*** DATA FOR THIS EXERCISE Section Begins ***

theorem State.yieldSend_in (s) : Within 26180849728 s (State.yieldSend s) := by
  unfold State.yieldSend
  repeat' first
    | with_reducible exact .refl _ _ | with_reducible assumption | with_reducible apply Within.ite
    | (with_reducible apply Within.step (State.clSlot_in _ _); decide)
    | (with_reducible apply Within.step (State.updCl_in _ _ _); decide)
    | (with_reducible apply Within.step (State.updTw_in _ _); decide) | split

theorem State.yieldFirst_in (s) : Within 26180849728 s (State.yieldFirst s) := by
  unfold State.yieldFirst
  repeat' first
    | with_reducible exact .refl _ _ | with_reducible assumption | with_reducible apply Within.ite
    | (with_reducible apply Within.step (State.yieldSend_in _); decide) | split

theorem State.enterStandby_in (s) : Within 26601345088 s (State.enterStandby s) := by
  unfold State.enterStandby
  repeat' first
    | with_reducible exact .refl _ _ | with_reducible assumption | ((try lift_lets -underBinder); intro x; first
    | (refine Within.cut 26601345088 s x ?_ ?_; (on_goal 1 => unfold x); (on_goal 2 => (intro hx; clear_value x)))
    | clear_value x)  | (with_reducible apply Within.step (State.cutWork_in _); decide)
    | (with_reducible apply Within.step (State.updTw_in _ _); decide)
    | (with_reducible apply Within.step (State.setFld_in _ _ _ _); decide)
    | (with_reducible apply Within.step (State.evalPair_in _); decide)
    | (with_reducible apply Within.step (State.evTw_in _ _); decide)
    | (with_reducible apply Within.step (State.setMode_in _ _ _); decide)

theorem State.flushChans_in (s) : Within 402653184 s (State.flushChans s) := by
  unfold State.flushChans
  repeat' first
    | with_reducible exact .refl _ _ | with_reducible assumption | ((try lift_lets -underBinder); intro x; first
    | (refine Within.cut 402653184 s x ?_ ?_; (on_goal 1 => unfold x); (on_goal 2 => (intro hx; clear_value x)))
    | clear_value x) | with_reducible apply Within.ite
    | (with_reducible apply Within.step (State.updTw_in _ _); decide)
    | (with_reducible apply Within.step (State.updCl_in _ _ _); decide) | split

theorem State.flushSlots_in (a0 s) : Within 26180849728 s (State.flushSlots a0 s) := by
  induction a0 generalizing s with
  | zero => exact .refl _ _
  | succ n ih =>
    unfold State.flushSlots
    try dsimp -zeta only
    repeat' first
      | with_reducible exact .refl _ _ | with_reducible assumption | with_reducible apply Within.ite
      | (with_reducible apply Within.step (State.clSlot_in _ _); decide)
      | (with_reducible apply Within.step (ih _); decide) | split | dsimp -zeta only

theorem State.genRec_in (s a1) : Within 30492987712 s (State.genRec s a1) := by
  unfold State.genRec
  repeat' first
    | with_reducible exact .refl _ _ | with_reducible assumption | ((try lift_lets -underBinder); intro x; first
    | (refine Within.cut 30492987712 s x ?_ ?_; (on_goal 1 => unfold x); (on_goal 2 => (intro hx; clear_value x)))
    | clear_value x) | with_reducible apply Within.ite
    | (with_reducible apply Within.step (State.openGen_in _ _); decide)
    | (with_reducible apply Within.step (State.closeGen_in _); decide)
    | (with_reducible apply Within.step (State.disarm_in _); decide)
    | (with_reducible apply Within.step (State.access_in _ _ _); decide) | split | dsimp -zeta only

theorem State.genRecs_in (s a1) : Within 30492987712 s (State.genRecs s a1) := by
  induction a1 generalizing s with
  | nil => exact .refl _ _
  | cons x l ih =>
    unfold State.genRecs
    try dsimp -zeta only
    repeat' first
      | with_reducible exact .refl _ _ | with_reducible assumption 
      | (with_reducible apply Within.step (State.genRec_in _ _); decide)
      | (with_reducible apply Within.step (ih _); decide) | split | dsimp -zeta only

theorem State.hbOwe_in (s a1) : Within 134217728 s (State.hbOwe s a1) := by
  induction a1 generalizing s with
  | nil => exact .refl _ _
  | cons x l ih =>
    unfold State.hbOwe
    try dsimp -zeta only
    repeat' first
      | with_reducible exact .refl _ _ | with_reducible assumption | with_reducible apply Within.ite
      | (with_reducible apply Within.step (State.updCl_in _ _ _); decide)
      | (with_reducible apply Within.step (ih _); decide) | split | dsimp -zeta only

theorem State.herdHeart_in (s a1 a2) : Within 25778196544 s (State.herdHeart s a1 a2) := by
  unfold State.herdHeart
  repeat' first
    | with_reducible exact .refl _ _ | with_reducible assumption | ((try lift_lets -underBinder); intro x; first
    | (refine Within.cut 25778196544 s x ?_ ?_; (on_goal 1 => unfold x); (on_goal 2 => (intro hx; clear_value x)))
    | clear_value x) | with_reducible apply Within.ite
    | (with_reducible apply Within.step (State.setFld_in _ _ _ _); decide)
    | (with_reducible apply Within.step (State.evTw_in _ _); decide) | split

theorem State.herdRx_in (s a1 a2 a3 a4) : WithinP 134217728 s (State.herdRx s a1 a2 a3 a4) := by
  unfold State.herdRx
  repeat' first
    | with_reducible exact .refl _ _ | with_reducible assumption | with_reducible apply Within.ite
    | with_reducible refine Within.pair ?_ | with_reducible apply WithinP.ite
    | refine Within.step (WithinP.out (State.clTake_in _ _ _ _) (by assumption)) (by decide) ?_
    | (with_reducible apply WithinP.step (State.clTake_in _ _ _ _); decide)
    | (with_reducible apply Within.step (WithinP.fst (State.clTake_in _ _ _ _)); decide) | split
    | dsimp -zeta only

theorem State.mirrorRx_in (s a1 a2 a3) : WithinP 134217728 s (State.mirrorRx s a1 a2 a3) := by
  unfold State.mirrorRx
  repeat' first
    | with_reducible exact .refl _ _ | with_reducible assumption | with_reducible apply Within.ite
    | with_reducible refine Within.pair ?_ | with_reducible apply WithinP.ite
    | refine Within.step (WithinP.out (State.clTake_in _ _ _ _) (by assumption)) (by decide) ?_
    | (with_reducible apply WithinP.step (State.clTake_in _ _ _ _); decide)
    | (with_reducible apply Within.step (WithinP.fst (State.clTake_in _ _ _ _)); decide) | split
    | dsimp -zeta only

theorem State.takeoverEntry_in (s) : Within 26734498112 s (State.takeoverEntry s) := by
  unfold State.takeoverEntry
  repeat' first
    | with_reducible exact .refl _ _ | with_reducible assumption | ((try lift_lets -underBinder); intro x; first
    | (refine Within.cut 26734498112 s x ?_ ?_; (on_goal 1 => unfold x); (on_goal 2 => (intro hx; clear_value x)))
    | clear_value x) | with_reducible apply Within.ite
    | (with_reducible apply Within.step (State.setFld_in _ _ _ _); decide)
    | (with_reducible apply Within.step (State.setPair_in _ _); decide)
    | (with_reducible apply Within.step (State.setMode_in _ _ _); decide)
    | (with_reducible apply Within.step (State.evTw_in _ _); decide)
    | (with_reducible apply Within.step (State.wrW_in _ _ _); decide)
    | (with_reducible apply Within.step (State.closeGen_in _); decide)
    | (with_reducible apply Within.step (State.updTw_in _ _); decide)
    | (with_reducible apply Within.step (State.queueRec_in _ _ _); decide) | split

theorem State.missTest_in (s) : Within 26734498112 s (State.missTest s) := by
  unfold State.missTest
  repeat' first
    | with_reducible exact .refl _ _ | with_reducible assumption | ((try lift_lets -underBinder); intro x; first
    | (refine Within.cut 26734498112 s x ?_ ?_; (on_goal 1 => unfold x); (on_goal 2 => (intro hx; clear_value x)))
    | clear_value x) | with_reducible apply Within.ite
    | (with_reducible apply Within.step (State.setFld_in _ _ _ _); decide)
    | (with_reducible apply Within.step (State.takeoverEntry_in _); decide)
    | (with_reducible apply Within.step (State.evTw_in _ _); decide)
    | (with_reducible apply Within.step (State.setPair_in _ _); decide) | split

theorem State.roleClash_in (s a1 a2) : Within 25778196544 s (State.roleClash s a1 a2) := by
  unfold State.roleClash
  repeat' first
    | with_reducible exact .refl _ _ | with_reducible assumption | ((try lift_lets -underBinder); intro x; first
    | (refine Within.cut 25778196544 s x ?_ ?_; (on_goal 1 => unfold x); (on_goal 2 => (intro hx; clear_value x)))
    | clear_value x) | with_reducible apply Within.ite
    | (with_reducible apply Within.step (State.evTw_in _ _); decide) | split

theorem State.stagedRecs_in (s a1) : Within 16777536 s (State.stagedRecs s a1) := by
  induction a1 generalizing s with
  | nil => exact .refl _ _
  | cons x l ih =>
    unfold State.stagedRecs
    try dsimp -zeta only
    repeat' first
      | with_reducible exact .refl _ _ | with_reducible assumption
      | ((try lift_lets -underBinder); intro x; first
      | (refine Within.cut 16777536 s x ?_ ?_; (on_goal 1 => unfold x); (on_goal 2 => (intro hx; clear_value x)))
      | clear_value x) | with_reducible apply Within.ite
      | (with_reducible apply Within.step (State.openGen_in _ _); decide)
      | (with_reducible apply Within.step (State.stage_in _ _ _); decide)
      | (with_reducible apply Within.step (ih _); decide) | split | dsimp -zeta only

*** DATA FOR THIS EXERCISE Section Ends ***

_TRY IT_: Take the lines above from the one containing "(State.wrW_in _ _ _); decide)" down to the one containing "(State.queueRec_in _ _ _); decide) | split", and transcribe them exactly, both ends included.

_EXERCISE ANSWER_:
    | (with_reducible apply Within.step (State.wrW_in _ _ _); decide)
    | (with_reducible apply Within.step (State.closeGen_in _); decide)
    | (with_reducible apply Within.step (State.updTw_in _ _); decide)
    | (with_reducible apply Within.step (State.queueRec_in _ _ _); decide) | split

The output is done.